B.12.3 Perform and explain operations on real numbers (add, subtract, multiply, divide,
raise to a power, extract a root, take opposites and reciprocals, determine absolute
value)

B.12.4 In problem-solving situations involving the application of different number systems
(natural, integers, rational*, real*) select and use appropriate
• computational procedures
• properties (e.g., commutativity*, associativity*, inverses*)
• modes of representation (e.g., rationals as repeating decimals, indicated roots as
fractional exponents)

B.12.5 Create and critically evaluate numerical arguments presented in a variety of
classroom and real-world situations (e.g., political, economic, scientific, social)
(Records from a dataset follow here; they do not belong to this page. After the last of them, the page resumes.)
-- ==== Sys2Proof/Laws/Store.lean ====
section
/-! SUPPORT. The stored lines (R4, R5, R7; log entry 5): a write is read back, leaves every other line, and keeps the
canonical form. -/

namespace Sys2Proof.Machine

theorem Store.find_write_same (m : Store) (n : Nat) (l : StoredLine) : (m.write n l).find n = some l := by
  induction m with
  | nil => simp [Store.write, Store.find]
  | cons a m ih =>
    obtain ⟨k, x⟩ := a
    simp only [Store.write]
    split
    · simp [Store.find]
    · split
      · simp [Store.find]
      · rename_i h
        simp [Store.find, Ne.symm h, ih]

theorem Store.find_write_other (m : Store) (n k : Nat) (l : StoredLine) (h : k ≠ n) :
    (m.write n l).find k = m.find k := by
  induction m with
  | nil => simp [Store.write, Store.find, Ne.symm h]
  | cons a m ih =>
    obtain ⟨j, x⟩ := a
    simp only [Store.write]
    split
    · simp [Store.find, Ne.symm h]
    · split
      · rename_i h1
        subst h1
        simp [Store.find, Ne.symm h]
      · simp [Store.find, ih]

theorem Store.risesFrom_write (m : Store) (lo n : Nat) (l : StoredLine) (h : Store.risesFrom lo m = true)
    (hn : lo ≤ n) : Store.risesFrom lo (m.write n l) = true := by
  induction m generalizing lo with
  | nil => simp [Store.write, Store.risesFrom, hn]
  | cons a m ih =>
    obtain ⟨k, x⟩ := a
    simp only [Store.risesFrom, Bool.and_eq_true, decide_eq_true_eq] at h
    simp only [Store.write]
    split
    · rename_i hk
      simp only [Store.risesFrom, Bool.and_eq_true, decide_eq_true_eq]
      exact ⟨hn, hk, h.2⟩
    · split
      · rename_i hk
        subst hk
        simp only [Store.risesFrom, Bool.and_eq_true, decide_eq_true_eq]
        exact ⟨hn, h.2⟩
      · simp only [Store.risesFrom, Bool.and_eq_true, decide_eq_true_eq]
        exact ⟨h.1, ih (k + 1) h.2 (by omega)⟩

/-- A write keeps the canonical form. -/
theorem Store.wf_write (m : Store) (n : Nat) (l : StoredLine) (h : m.wf = true) : (m.write n l).wf = true :=
  Store.risesFrom_write m 0 n l h (Nat.zero_le n)

/-- The machine right after reset holds no line, in the canonical form. -/
theorem Store.wf_reset : State.reset.store.wf = true := rfl

/-- No two locations have the same physical line number (R1). -/
theorem Loc.number_inj (l m : Loc) (h : l.number = m.number) : l = m := by
  obtain ⟨k, b, r, c⟩ := l
  obtain ⟨k', b', r', c'⟩ := m
  simp only [Loc.number] at h
  simp only [Loc.mk.injEq, Fin.ext_iff]
  have := b.isLt
  have := b'.isLt
  have := r.isLt
  have := r'.isLt
  have := c.isLt
  have := c'.isLt
  refine ⟨?_, ?_, ?_, ?_⟩ <;> omega

/-- The line of a disturbed location is the one the disturbance left, and of any other the one it was. -/
theorem State.lineAt_disturbed (s : State) (l m : Loc) (d : Option StoredLine) :
    (s.disturbed l d).lineAt m = if m = l then d.getD (s.lineAt l) else s.lineAt m := by
  cases d with
  | none =>
    simp only [State.disturbed, Option.getD_none]
    by_cases h : m = l
    · simp [h]
    · simp [h]
  | some x =>
    simp only [State.disturbed, State.lineAt, Option.getD_some]
    by_cases h : m = l
    · simp [h, Store.find_write_same]
    · rw [Store.find_write_other _ _ _ _ fun e => h (Loc.number_inj _ _ e)]
      simp [h]

/-- A disturbance keeps the canonical form. -/
theorem State.disturbed_wf (s : State) (l : Loc) (d : Option StoredLine) (h : s.store.wf = true) :
    (s.disturbed l d).store.wf = true := by
  cases d with
  | none => exact h
  | some x => exact Store.wf_write _ _ _ h

/-- All that a rank read changes is the store, by a disturbance, and the outcome counters (R7, R10). -/
theorem State.sense_eq (s : State) (l : Loc) (d : Option StoredLine) :
    s.sense l d =
      ({ s with
          store := (s.disturbed l d).store
          counters := s.counters.countRead l.rank (classify ((s.disturbed l d).lineAt l)).outcome },
        classify ((s.disturbed l d).lineAt l)) := by
  cases d <;> rfl

end Sys2Proof.Machine
end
B.12.6 Routinely assess the acceptable limits of error when
• evaluating strategies
• testing the reasonableness of results
• using technology to carry out computations

C. GEOMETRY

Content Standard
Students in Wisconsin will be able to use geometric concepts, relationships and procedures
to interpret, represent, and solve problems.

Note: Familiar mathematical content dealing with measurement of geometric objects (e.g.,
length, area, volume) is presented in “D. Measurement.”

Rationale:

Geometry and its study of shapes and relationships is an effort to understand the nature
and beauty of the world. While the need to understand our environment is still with us, the
rapid advance of technology has created another need—to understand ideas communicated
visually through electronic media. For these reasons, educated people in the 21st century
need a well-developed sense of spatial order to visualize and model real world* problem
situations.

PERFORMANCE STANDARDS

By the end of grade 4 students will:

C.4.1 Describe two-and three-dimensional figures (e.g., circles, polygons, trapezoids,
prisms, spheres) by
• naming them
• comparing, sorting, and classifying them
• drawing and constructing physical models to specifications
• identifying their properties (e.g., number of sides or faces, two- or threedimensionality,
equal sides, number of right angles)
• predicting the results of combining or subdividing two-dimensional figures
• explaining how these figures are related to objects in the environment

C.4.2 Use physical materials and motion geometry (such as slides, flips, and turns) to
identify properties and relationships, including but not limited to
• symmetry*
• congruence*
• similarity*

C.4.3 Identify and use relationships among figures, including but not limited to
• location (e.g., between, adjacent to, interior of)
• position (e.g., parallel, perpendicular)
• intersection (of two-dimensional figures)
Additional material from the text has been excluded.